The iteration expressions are: “named `let`” and `do`. They are also binding expressions, but are more commonly referred to as iteration expressions. Because Scheme is properly tail-recursive, you don’t need to use these special forms to express iteration; you can simply use appropriately written “recursive” procedure calls.

special form: let name ((variable init) …) expression expression …

MIT/GNU Scheme permits a variant on the syntax of `let` called “named `let`” which provides a more general looping construct than `do`, and may also be used to express recursions.

Named `let` has the same syntax and semantics as ordinary `let` except that name is bound within the expressions to a procedure whose formal arguments are the variables and whose body is the expressions. Thus the execution of the expressions may be repeated by invoking the procedure named by name.

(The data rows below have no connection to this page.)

/-- The settings a CHANNEL SET would store, when every value is in range; A clamps (R3). -/
def ChannelSettings.with? (set : ChannelSettings) (x : ChannelParams) : Option ChannelSettings :=
  let d := x.d.toNat
  let K := x.K.toNat
  if x.d < 0 ∨ x.K < 0 ∨ d ∉ divisions ∨ K % d ≠ 0 ∨ K / d < 100 ∨ 10000 < K / d ∨ 999990 < K ∨ x.M < 4 ∨ 32 < x.M ∨ x.b < 1
      ∨ 4 < x.b ∨ x.T % 2 ≠ 0 ∨ x.T < 10 ∨ 100 < x.T ∨ x.Rf < 1 ∨ 7 < x.Rf then none
  else
    some
      { set with
        enabled := x.enabled, d := d, K := K, M := x.M, b := x.b, T := x.T, A := clamp x.A 1 5, Rf := x.Rf,
        calCounter := if d ≠ set.d ∨ K ≠ set.K then saturating set.calCounter 65535 else set.calCounter }

/-- CHANNEL SET (R3): a change of d or K drops the channel's tares; a change of d, K or M clears window and block. -/
def Weigh.channelSet (params : ChannelParams) (ch : Channel) : Handler := fun _ s =>
  let c := s.chan ch
  if c.st ≠ .service then refuse s .wrongState
  else
    match c.set.with? params with
    | none => refuse s .badParam
    | some set =>
      let changed := set.d ≠ c.set.d ∨ set.K ≠ c.set.K
      let c1 := { c with set := set }
      let c2 := if changed ∨ set.M ≠ c.set.M then { c1.clearWindow with block := emptyBlock } else c1
      let s1 := s.setChan ch c2
      done (if changed then s1.dropTares ch else s1)

def execChannelSet (src : Sender) (ch : Nat) (params : ChannelParams) (s : State) : Host.Outcome State Fault Refusal :=
  request src 0x11 (withChannel ch (Weigh.channelSet params)) s

/-- A platform leaves OFF: where both were in OFF the arbiter selects it (R2). -/
def State.wakePlatform (s : State) (ch : Channel) : State :=
  if s.wch.c2.st = .off ∧ s.wch.c3.st = .off then
    match ch with
    | .c2 => s.setNextPlatform .c2
    | .c3 => s.setNextPlatform .c3
    | _ => s
  else s

/-- CHANNEL SERVICE enter (R9). -/
def State.enterService (s : State) (ch : Channel) : State :=
  let s1 := s.wakePlatform ch
  let c := s1.chan ch
  s1.enter ch (s1.timed ch { c.clearWindow with signal := .good, block := emptyBlock, goodCount := 0 }) .service

/-- Entry into STARTING from SERVICE or after a reset (R7). -/
def State.enterStarting (s : State) (ch : Channel) : State :=
  let c := s.chan ch
  s.enter ch (s.timed ch { c.clearWindow with goodCount := 0 }) .starting

/-- Entry into OFF: the live weight is absent, occupancy becomes unoccupied and the signal timer stops (R1, R9). -/
def State.enterOff (s : State) (ch : Channel) : State :=
  let c := s.chan ch
  (s.enter ch { c with signalTimer := none, live := .absent, stable := false } .off).setOccupied ch false

/-- CHANNEL SERVICE (R9). -/
def Weigh.service (enter : Bool) (ch : Channel) : Handler := fun _ s =>
  let c := s.chan ch
  if enter then
    if c.st = .service then refuse s .wrongState
    else if c.capture.isSome ∨ c.slot.isSome then refuse s .unitBusy
    else done (s.enterService ch)
  else if c.st ≠ .service then refuse s .wrongState
  else done (if c.set.enabled && c.set.calibrated then s.enterStarting ch else s.enterOff ch)

def execChannelService (src : Sender) (ch : Nat) (enter : Bool) (s : State) : Host.Outcome State Fault Refusal :=
  request src 0x12 (withChannel ch (Weigh.service enter)) s

/-- The live report the newest sample of the window gives under the present zero and gain, as ZERO and CALIBRATE SPAN answer it
(log 31). -/
def ChannelState.relive (c : ChannelState) : Report :=
  match c.window.getLast? with
  | some x => reported c.set (weighed c.set c.z x.raw 1)
  | none => .absent

/-- ZERO (R12). -/
def Weigh.zero (ch : Channel) : Handler := fun _ s =>
  let c := s.chan ch
  let mean := rawMean c.window
  if c.st ≠ .active then refuse s .wrongState
  else if c.capture.isSome then refuse s .unitBusy
  else if !c.stable then refuse s .notStable
  else if !zeroBound c.set mean then refuse s .zeroRange
  else
    let c1 := { c with z := mean, block := emptyBlock }
    done ((s.setChan ch c1).setDrift ch false) (.i32 mean :: c1.relive.fields)

def execZero (src : Sender) (ch : Nat) (s : State) : Host.Outcome State Fault Refusal :=
  request src 0x13 (withChannel ch Weigh.zero) s

/-- The ticket a capture names: its record, when there is one (R18). -/
def State.captureTicket (s : State) : Option Nat → Option Ticket
  | none => none
  | some n => s.ticket? n

/-- A bridge deck in ON_DECK, a platform occupied (R18). -/
def State.inPlace (s : State) (ch : Channel) : Bool :=
  match ch.bridge? with
  | some b => (s.bridge b).pos == .onDeck
  | none => (s.chan ch).occupied

/-- Why a CAPTURE is refused, the first of R18's table that holds; none when it is taken. -/
def State.captureRefusal (s : State) (p : Port) (ch : Channel) (ticket grade : Option Nat) (tare : Option Int) : Option Status :=
  let c := s.chan ch
  let t := tare.getD 0
  if deniedTo p ch then some .wrongPort
  else if grade.any (fun g => decide (g < 1 ∨ 64 < g)) ∨ t < 0 ∨ t % (c.set.d : Int) ≠ 0 ∨ (c.set.K : Int) < t then some .badParam
  else if c.st ≠ .active then some .wrongState
  else if c.capture.isSome ∨ heldFor c.slot p.other then some .unitBusy
  else if heldFor c.slot p then some .outcomeUnread
  else if !s.inPlace ch then some .position
  else
    match ticket with
    | none => none
    | some n =>
      match s.ticket? n with
      | none => some .noTicket
      | some k =>
        if k.st ≠ TicketSt.opened ∧ k.st ≠ TicketSt.weighing then some .ticketState
        else if (k.kind == TicketKind.bridge) != ch.bridge?.isSome then some .wrongChannel
        else none

/-- The capture record of a taken CAPTURE (R19). -/
def State.newCapture (s : State) (p : Port) (c : ChannelState) (ticket grade : Option Nat) (tare : Option Int) : Capture :=
  { port := p, serial := c.serial, ticket := (s.captureTicket ticket).map Ticket.ref, grade := grade, tare := tare.getD 0,
    attempt := 1, attemptTimer := s.timer (c.set.A * 1000), samples := [], startedAt := s.stamp }

/-- A taken CAPTURE (R19): the zero-tracking block is disqualified, and on a bridge the captured mark is cleared (R38). -/
def State.startCapture (s : State) (p : Port) (ch : Channel) (ticket grade : Option Nat) (tare : Option Int) : State :=
  let c := s.chan ch
  let s1 :=
    s.setChan ch
      { c with
        capture := some (s.newCapture p c ticket grade tare)
        serial := wrapping c.serial 0 65535
        block := { c.block with disqualified := true } }
  match ch.bridge? with
  | some b => s1.setBridge b { s1.bridge b with captured := false }
  | none => s1

/-- CAPTURE (R18, R19). -/
def Weigh.capture (ticket grade : Option Nat) (tare : Option Int) (ch : Channel) : Handler := fun p s =>
  match s.captureRefusal p ch ticket grade tare with
  | some code => refuse s code
  | none => (s.startCapture p ch ticket grade tare, ⟨.started, [.u8 ch.num, .u16 (s.chan ch).serial]⟩)

def execCapture (src : Sender) (ch : Nat) (ticket grade : Option Nat) (tare : Option Int) (s : State) :
    Host.Outcome State Fault Refusal :=
  request src 0x14 (withChannel ch (Weigh.capture ticket grade tare)) s

/-- CAPTURE ABORT (R23). -/
def Weigh.abort (ch : Channel) : Handler := fun p s =>
  if deniedTo p ch then refuse s .wrongPort
  else
    match (s.chan ch).capture with
    | some k => if k.port = p then done (s.endCapture ch .aborted none none) else refuse s .noOperation
    | none => refuse s .noOperation

def execCaptureAbort (src : Sender) (ch : Nat) (s : State) : Host.Outcome State Fault Refusal :=
  request src 0x15 (withChannel ch Weigh.abort) s
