-- ==== Sys2Proof/Certificates/Slice0/Obligations.lean ====
section
/-! DEFINITION. The statements for the provers. Numbers "log n" are entries of notes/assumptions; each docstring says which rule a
statement formalises, or that it states a choice of the model. In every statement a running timer is its length and the model's count of
seconds `elapsed` at its start (log 2, 3). -/

section

open Sys2Proof Sys2Proof.Machine

/-! ## The machine as a whole -/

/-- A step takes the command at the front of the queue and runs it on the queue's rest; on an empty queue the part idles. The queue is
the model's form of the commands waiting (log 9). -/
def Obligations.StepTakesFrontCommand : Prop :=
  (∀ (s : State) (c : Instr) (rest : List Instr), s.pending = c :: rest → step s = exec c { s with pending := rest }) ∧
    ∀ s : State, s.pending = [] → step s = .next s

/-- The state after reset meets every invariant stated below, and holds what a power-up with both stores lost gives by R28, R60, R93,
R94, R155, R177, R188, R199, R200 and R212. That both stores are lost, the straps read 1 and no line is driven are choices of the
model (log 1). -/
def Obligations.ResetMeetsInvariants : Prop :=
  State.reset.pyu.conserves ∧ State.reset.tkt.placed ∧ State.reset.tkt.claimsSound ∧ State.reset.payoutSound ∧
    State.reset.rpu.queueSound ∧ State.reset.rpu.headAlone ∧ State.reset.weighingSound ∧ registerSound State.reset.vtr ∧
    State.reset.clu.sound ∧ State.reset.evu.sound ∧
    State.reset.judged ∧ State.reset.tkt.balances ∧ State.reset.tkt.tickets = [] ∧ State.reset.tkt.counter = 1 ∧
    State.reset.tkt.series = 1 ∧ State.reset.grt = ⟨defaultGrades, 0, defaultLimits⟩ ∧
    State.reset.pyu.stores = List.replicate 6 uncountedStore ∧ State.reset.rpu.serial = 1 ∧ State.reset.clu = ⟨epoch, false, 6⟩ ∧
    (∀ ch, (State.reset.chan ch).st = .off ∧ (State.reset.chan ch).z = 0) ∧ State.reset.office = idlePort ∧
    State.reset.window = idlePort

/-- POWER_UP (R26 to R28, R45, R46, R60, R92 to R94, R124, R154, R155, R176 to R178, R188, R189, R199, R200, R202, R212): what the
settings store keeps and defaults, what retained memory keeps and loses, and the working state every block starts with: channels,
lines, decks and lamps, the ticket records as the reset adjusts them, the dispenser with its recovery, the print queue, the alerts and
the flags latched. That the bundle of an earlier interrupted payout still to be recorded is kept with retained memory is the model's
reading (log 34), and so is the order of the events of one reset (log 12); the rows 0 and 1 of the default pattern table and the pull-ups
of L4 to L11 in the default line map are the model's choice (log 18). -/
def Obligations.PowerUpStartsEveryBlock : Prop :=
  ∀ (s : State) (rv sv : Bool) (straps : Nat), straps < 32 →
    ∃ t, exec (.powerUp rv sv straps) s = .next t ∧ t.powered = true ∧ t.straps = straps ∧ t.retainLost = !rv ∧ t.settingsLost = !sv ∧
      t.office = idlePort ∧ t.window = idlePort ∧ t.evu.office.mask = 0 ∧ t.evu.window.mask = 0 ∧ t.judged ∧
      t.grt = (if sv then s.grt else ⟨defaultGrades, 0, defaultLimits⟩) ∧ t.vtr = (if rv && sv then s.vtr else []) ∧
      t.clu = ⟨if rv then s.clu.now else epoch, rv && s.clu.valid, if sv then s.clu.releaseHour else 6⟩ ∧
      (∀ ch, (t.chan ch).set = (if sv then (s.chan ch).set else defaultChannelSettings) ∧
        (t.chan ch).z = (if sv then (if rv then (s.chan ch).z else (s.chan ch).set.zCal) else 0) ∧
        (t.chan ch).serial = (if rv then (s.chan ch).serial else 0) ∧
        (t.chan ch).st = (if (t.chan ch).set.enabled && (t.chan ch).set.calibrated then .starting else .off) ∧
        (t.chan ch).window = [] ∧ (t.chan ch).capture = none ∧ (t.chan ch).slot = none ∧ (t.chan ch).drift = false ∧
        (t.chan ch).occupied = false) ∧
      t.wch.nextPlatform = .c2 ∧
      t.dsu.beamDebounce = (if sv then s.dsu.beamDebounce else 50) ∧ t.dsu.beamFault = (if sv then s.dsu.beamFault else 120) ∧
      t.dsu.stretchTime = (if sv then s.dsu.stretchTime else 500) ∧
      t.dsu.patterns = (if sv then s.dsu.patterns else defaultPatterns) ∧
      t.dsu.aspects = (if sv then s.dsu.aspects else defaultAspects) ∧
      (∀ (i : Nat) (l : YardLine) (e : LineEntry), s.dsu.lines[i]? = some l →
        (if sv then some l.entry else defaultLineMap[i]?) = some e →
        t.dsu.lines[i]? =
          some (⟨e, l.drive,
            LineFunction.debounces e.function && Polarity.active e.polarity (({ l with entry := e } : YardLine).inputLevel i), none,
            false⟩ : YardLine)) ∧
      (∀ b, (t.bridge b).captured = false ∧ (t.bridge b).override = none ∧
        (t.bridge b).pos = (if t.beamBlocked b .entry || t.beamBlocked b .exit then .entering else .empty) ∧
        (t.bridge b).stretch =
          (if t.beamBlocked b .entry || t.beamBlocked b .exit then some ⟨t.dsu.stretchTime, s.elapsed⟩ else none) ∧
        (∀ side, (t.bridge b).faultTimer side =
          if t.beamBlocked b side then some ⟨t.dsu.beamFault * 1000, s.elapsed⟩ else none) ∧
        ∀ side colour, ((t.lampBank b).get side colour).step = 1 ∧ ((t.lampBank b).get side colour).pauseLeft = 0) ∧
      (rv = false → t.tkt.tickets = [] ∧ t.tkt.spent = [] ∧ t.tkt.counter = 1 ∧ t.tkt.opening = 0) ∧
      t.tkt.series = (if sv then (if rv then s.tkt.series else if s.tkt.series < 99 then s.tkt.series + 1 else 1) else 1) ∧
      (∀ check, check = (if t.clu.releaseHour ≤ s.clu.now.hour then s.clu.now.date else s.clu.now.date.previous) → rv = true →
        t.tkt.tickets = s.tkt.tickets.map (fun k => k.keptByReset (s.pyu.payout.any (·.presented)) check) ∧
          t.tkt.spent = s.tkt.spent ∧ t.tkt.counter = s.tkt.counter ∧ t.tkt.opening = s.tkt.opening) ∧
      t.pyu.stores = (if rv then s.pyu.stores else List.replicate 6 uncountedStore) ∧ t.pyu.log = (if rv then s.pyu.log else []) ∧
      t.pyu.bin = (if rv then s.pyu.bin else 0) ∧ t.pyu.payout = none ∧ t.pyu.slot = none ∧
      (t.pyu.disp = if t.cashDoorOpen then .doorOpen else .recovering) ∧
      t.pyu.command = (if t.cashDoorOpen then none else some .retract) ∧ (t.cashDoorOpen = true → t.pyu.remembered = .recovering) ∧
      t.pyu.recovery =
        some ⟨if rv then (match s.pyu.payout with
            | some p => some ⟨p.ticket, p.picked, p.pickedAmount, p.presented⟩
            | none => s.pyu.recovery.bind (·.interrupted))
          else none⟩ ∧
      t.rpu.header1 = (if sv then s.rpu.header1 else []) ∧ t.rpu.header2 = (if sv then s.rpu.header2 else []) ∧
      t.rpu.header3 = (if sv then s.rpu.header3 else []) ∧ t.rpu.autoBridge = (if sv then s.rpu.autoBridge else true) ∧
      t.rpu.autoCounter = (if sv then s.rpu.autoCounter else false) ∧ t.rpu.paper = .loaded ∧ t.rpu.cover = .closed ∧
      t.rpu.head = .cool ∧ t.rpu.offline = false ∧ t.rpu.cancelCut = .none ∧
      (∀ j ∈ t.rpu.queue, j.source = .auto ∧ j.orphaned = false ∧ j.restart = false ∧ j.next = 1) ∧
      ((∀ k ∈ t.tkt.tickets, k.owed.slip = 0 ∧ k.owed.copies = 0 ∧ k.owed.notice = 0) →
        t.rpu.queue = [] ∧ t.rpu.command = none ∧ t.rpu.serial = if rv then s.rpu.serial else 1) ∧
      (∀ serial, serial = (if rv then s.rpu.serial else 1) → s.tkt.placed →
        t.rpu.ended = [] ∧ t.rpu.queue.map (·.id) = List.range' 1 t.rpu.queue.length ∧
          (∀ k ∈ t.tkt.tickets, t.rpu.queue.length < 8 →
            t.unqueued k .weighSlip = 0 ∧ t.unqueued k .payout = 0 ∧ t.unqueued k .voidNotice = 0) ∧
          ∀ j rest, t.rpu.queue = j :: rest → j.st = .printing ∧ j.started = true ∧ j.serial = some serial ∧
            (∀ x ∈ rest, x.st = .queued ∧ x.started = false) ∧ t.rpu.serial = (if serial < 9999999 then serial + 1 else 1)) ∧
      (∀ (now : Stamp) (enable : Bool → Bool), now = ⟨t.clu.now, t.clu.valid⟩ → enable = (fun e => if sv then e else true) →
        t.evu.alerts =
          ⟨⟨if t.cashDoorOpen then some now else none, enable s.evu.alerts.cashDoor.enabled⟩,
            ⟨if t.cabinetOpen then some now else none, enable s.evu.alerts.cabinet.enabled⟩,
            ⟨if t.switchClosed then some now else none, enable s.evu.alerts.calSwitch.enabled⟩,
            ⟨none, enable s.evu.alerts.retract.enabled⟩,
            ⟨if rv && s.pyu.payout.any (·.presented) && s.tkt.tickets.any (fun k => decide (k.st = .paying)) then some now else none,
              enable s.evu.alerts.dispute.enabled⟩,
            enable s.evu.alerts.globalEnable⟩) ∧
      (s.tkt.placed → ∀ p f, (t.events p).has f =
        (match f with
          | .channel _ => true
          | .retainLost => !rv
          | .clock => !rv
          | .settingsLost => !sv
          | .holdRelease => rv && (s.tkt.tickets.zip t.tkt.tickets).any (fun x => decide (x.1.st = .held ∧ x.2.st = .settled))
          | .alert => t.evu.alerts.cashDoor.latch.isSome || t.evu.alerts.cabinet.latch.isSome ||
            t.evu.alerts.calSwitch.latch.isSome || t.evu.alerts.dispute.latch.isSome
          | _ => false))

/-- RESET_LINE (R211, R45, R92, R154, R176, R188, R199): a warm restart at once. The straps, the settings and what retained memory holds
stay, a claim or payout in flight ends as R92 states with the rest of each record kept, a hold due by the power-up release ends, and
the working state starts afresh. The restart starts the part as a power-up with both stores valid does, without touching the two
losses IDENT tells. -/
def Obligations.WarmRestartKeepsStores : Prop :=
  ∀ s : State, s.powered = true →
    ∃ t, exec .resetLine s = .next t ∧ t.powered = true ∧ t.straps = s.straps ∧ t.retainLost = s.retainLost ∧
      t.settingsLost = s.settingsLost ∧ t.grt = s.grt ∧ t.vtr = s.vtr ∧ t.clu = s.clu ∧ t.pyu.stores = s.pyu.stores ∧
      t.pyu.log = s.pyu.log ∧ t.pyu.bin = s.pyu.bin ∧ t.tkt.counter = s.tkt.counter ∧ t.tkt.opening = s.tkt.opening ∧
      t.tkt.series = s.tkt.series ∧ t.tkt.spent = s.tkt.spent ∧
      t.tkt.tickets =
        s.tkt.tickets.map (fun k => k.keptByReset (s.pyu.payout.any (·.presented))
          (if s.clu.releaseHour ≤ s.clu.now.hour then s.clu.now.date else s.clu.now.date.previous)) ∧
      (∀ k ∈ t.tkt.tickets, k.st ≠ .claimed ∧ k.st ≠ .paying) ∧ t.office = idlePort ∧ t.window = idlePort ∧ t.pyu.payout = none ∧
      t.pyu.slot = none ∧ t.rpu.header1 = s.rpu.header1 ∧ t.rpu.header2 = s.rpu.header2 ∧ t.rpu.header3 = s.rpu.header3 ∧
      t.rpu.autoBridge = s.rpu.autoBridge ∧ t.rpu.autoCounter = s.rpu.autoCounter ∧
      (∀ j ∈ t.rpu.queue, j.source = .auto ∧ ∀ n, j.serial = some n →
        n = s.rpu.serial ∧ t.rpu.serial = if n < 9999999 then n + 1 else 1) ∧
      ((∀ j ∈ t.rpu.queue, j.started = false) → t.rpu.serial = s.rpu.serial) ∧
      t.dsu.beamDebounce = s.dsu.beamDebounce ∧ t.dsu.beamFault = s.dsu.beamFault ∧ t.dsu.patterns = s.dsu.patterns ∧
      t.dsu.aspects = s.dsu.aspects ∧ t.dsu.stretchTime = s.dsu.stretchTime ∧
      t.dsu.lines.map (fun l => (l.entry, l.drive)) = s.dsu.lines.map (fun l => (l.entry, l.drive)) ∧
      t.evu.alerts.globalEnable = s.evu.alerts.globalEnable ∧ t.evu.alerts.cashDoor.enabled = s.evu.alerts.cashDoor.enabled ∧
      t.evu.alerts.cabinet.enabled = s.evu.alerts.cabinet.enabled ∧ t.evu.alerts.calSwitch.enabled = s.evu.alerts.calSwitch.enabled ∧
      t.evu.alerts.retract.enabled = s.evu.alerts.retract.enabled ∧ t.evu.alerts.dispute.enabled = s.evu.alerts.dispute.enabled ∧
      (∀ ch, (t.chan ch).set = (s.chan ch).set ∧ (t.chan ch).z = (s.chan ch).z ∧ (t.chan ch).serial = (s.chan ch).serial ∧
        (t.chan ch).capture = none ∧ (t.chan ch).slot = none) ∧
      (s.straps < 32 →
        exec (.powerUp true true s.straps) s = .next { t with retainLost := false, settingsLost := false })
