theorem find?_replacing (l : List Ticket) (n : Nat) (t x : Ticket) (hx : x.number = n)
    (h : l.find? (fun y => y.number == n) = some t) :
    (l.map fun y => if y.number = n then x else y).find? (fun y => y.number == n) = some x := by
  induction l with
  | nil => simp at h
  | cons y rest ih =>
    by_cases hy : y.number = n
    · simp [List.map_cons, hy, hx]
    · have h2 : (y.number == n) = false := by simpa using hy
      rw [List.find?_cons, h2] at h
      simp only [List.map_cons, hy, if_false, List.find?_cons, h2]
      exact ih h

/-- The record an event has changed. -/
theorem State.ticket?_changeTicket (s : State) (n : Nat) (f : Ticket → Ticket) (t : Ticket) (h : s.ticket? n = some t)
    (hf : (f t).number = t.number) : (s.changeTicket n f).ticket? n = some (t.revised (f t)) := by
  have hn := s.ticket?_number n t h
  simp only [State.changeTicket, h]
  exact find?_replacing s.tkt.tickets n t _ ((t.revised_number _ hf).trans hn) h

/-- Every other record is as it was. -/
theorem State.ticket?_changeTicket_of_ne (s : State) (n m : Nat) (f : Ticket → Ticket) (hm : m ≠ n)
    (hf : ∀ t, s.ticket? n = some t → (f t).number = t.number) : (s.changeTicket n f).ticket? m = s.ticket? m := by
  cases h : s.ticket? n with
  | none => simp [State.changeTicket, h]
  | some t =>
    have hn := s.ticket?_number n t h
    simp only [State.changeTicket, h]
    exact find?_replaced s.tkt.tickets n m _ ((t.revised_number _ (hf t h)).trans hn) hm

/-- A weighing handed over reaches the ticket table, and only where it is APPLIED (R67). -/
theorem State.handOver_frame (s : State) (r : Option TicketRef) (w : Weighing) (g : Option Nat) (tare : Int) :
    ∃ k, (s.handOver r w g tare).1 = { s with tkt := k } ∧ ((s.handOver r w g tare).2 ≠ .applied → k = s.tkt) := by
  unfold State.handOver
  split
  · exact ⟨s.tkt, rfl, fun _ => rfl⟩
  · split
    · exact ⟨s.tkt, rfl, fun _ => rfl⟩
    · split
      · obtain ⟨k, h⟩ := s.changeTicket_frame _ _
        exact ⟨k, h, fun c => absurd rfl c⟩
      · exact ⟨s.tkt, rfl, fun _ => rfl⟩

theorem State.releaseCheck_frame (s : State) (d : Date) : ∃ k e, s.releaseCheck d = { s with tkt := k, evu := e } := by
  unfold State.releaseCheck
  dsimp only
  split
  · exact ⟨_, s.evu, rfl⟩
  · exact ⟨_, _, rfl⟩

/-! Channels and decks (R22, R24, R35) -/

theorem State.setChan_frame (s : State) (ch : Channel) (c : ChannelState) : ∃ w, s.setChan ch c = { s with wch := w } := by
  cases ch <;> exact ⟨_, rfl⟩

theorem State.setBridge_frame (s : State) (b : Bridge) (x : BridgeState) : ∃ d, s.setBridge b x = { s with dsu := d } := by
  cases b <;> exact ⟨_, rfl⟩

theorem State.endCapture_frame (s : State) (ch : Channel) (o : CaptureEnd) (w : Option Int) (a : Option Application) :
    ∃ x d e, s.endCapture ch o w a = { s with wch := x, dsu := d, evu := e } := by
  unfold State.endCapture
  dsimp only
  split
  · exact ⟨s.wch, s.dsu, s.evu, rfl⟩
  · rename_i k _
    generalize hc : (s.setChan ch _) = s1
    obtain ⟨x, hx⟩ : ∃ x, s1 = { s with wch := x } := hc ▸ s.setChan_frame ch _
    have : ∀ d e, ∃ x d' e', ({ s1 with dsu := d, evu := e } : State) = { s with wch := x, dsu := d', evu := e' } :=
      fun d e => ⟨x, d, e, by rw [hx]⟩
    split
    · split
      · rename_i b _ _
        obtain ⟨d, hd⟩ := s1.setBridge_frame b { s1.bridge b with captured := true }
        obtain ⟨e, he⟩ := State.latch_frame { s1 with dsu := d } k.port (.captureEnd ch)
        rw [hd, he]
        exact this d e
      · obtain ⟨e, he⟩ := State.latch_frame s1 k.port (.captureEnd ch)
        rw [he]
        exact this s1.dsu e
    · obtain ⟨e, he⟩ := State.latch_frame s1 k.port (.captureEnd ch)
      rw [he]
      exact this s1.dsu e

/-- With no capture in flight nothing ends. -/
@[simp] theorem State.endCapture_idle (s : State) (ch : Channel) (o : CaptureEnd) (w : Option Int) (a : Option Application)
    (h : (s.chan ch).capture = none) : s.endCapture ch o w a = s := by simp [State.endCapture, h]

theorem State.setPosition_frame (s : State) (b : Bridge) (p : Position) :
    ∃ x d e, s.setPosition b p = { s with wch := x, dsu := d, evu := e } := by
  unfold State.setPosition
  dsimp only
  generalize h1 : (ite ((s.bridge b).pos = .onDeck ∧ p ≠ .onDeck) _ s) = s1
  obtain ⟨x, d, e, hs⟩ : ∃ x d e, s1 = { s with wch := x, dsu := d, evu := e } := by
    subst h1
    split
    · obtain ⟨x, d, e, h⟩ := s.endCapture_frame b.channel .position none none
      rw [h]
      obtain ⟨d', h'⟩ := State.setBridge_frame { s with wch := x, dsu := d, evu := e } b
        { State.bridge { s with wch := x, dsu := d, evu := e } b with captured := false }
      exact ⟨x, d', e, h'⟩
    · exact ⟨s.wch, s.dsu, s.evu, rfl⟩
  generalize h2 : s1.setBridge b _ = s2
  obtain ⟨d', hd⟩ : ∃ d', s2 = { s1 with dsu := d' } := h2 ▸ s1.setBridge_frame b _
  split
  · obtain ⟨e', he⟩ := s2.latchBoth_frame (.deck b)
    exact ⟨x, d', e', by rw [he, hd, hs]⟩
  · exact ⟨x, d', e, by rw [hd, hs]⟩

MIT/GNU Scheme allows any of the inits to be omitted, in which case the corresponding variables are unassigned.

Note: the following expressions are equivalent:

```(let name ((variable init) …)
expression
expression …)

((letrec ((name
(named-lambda (name variable …)
expression
expression …)))
name)
init …)
```

Here is an example:

```(let loop
((numbers '(3 -2 1 6 -5))
(nonneg '())
(neg '()))
(cond ((null? numbers)
(list nonneg neg))
((>= (car numbers) 0)
(loop (cdr numbers)
(cons (car numbers) nonneg)
neg))
(else
(loop (cdr numbers)
nonneg
(cons (car numbers) neg)))))

⇒  ((6 1 3) (-5 -2))
```
special form: do ((variable init step) …) (test expression …) command …

`do` is an iteration construct. It specifies a set of variables to be bound, how they are to be initialized at the start, and how they are to be updated on each iteration. When a termination condition is met, the loop exits with a specified result value.

`do` expressions are evaluated as follows: The init expressions are evaluated (in some unspecified order), the variables are bound to fresh locations, the results of the init expressions are stored in the bindings of the variables, and then the iteration phase begins.

Each iteration begins by evaluating test; if the result is false, then the command expressions are evaluated in order for effect, the step expressions are evaluated in some unspecified order, the variables are bound to fresh locations, the results of the steps are stored in the bindings of the variables, and the next iteration begins.

If test evaluates to a true value, then the expressions are evaluated from left to right and the value of the last expression is returned as the value of the `do` expression. If no expressions are present, then the value of the `do` expression is unspecified in standard Scheme; in MIT/GNU Scheme, the value of test is returned.

The region of the binding of a variable consists of the entire `do` expression except for the inits. It is an error for a variable to appear more than once in the list of `do` variables.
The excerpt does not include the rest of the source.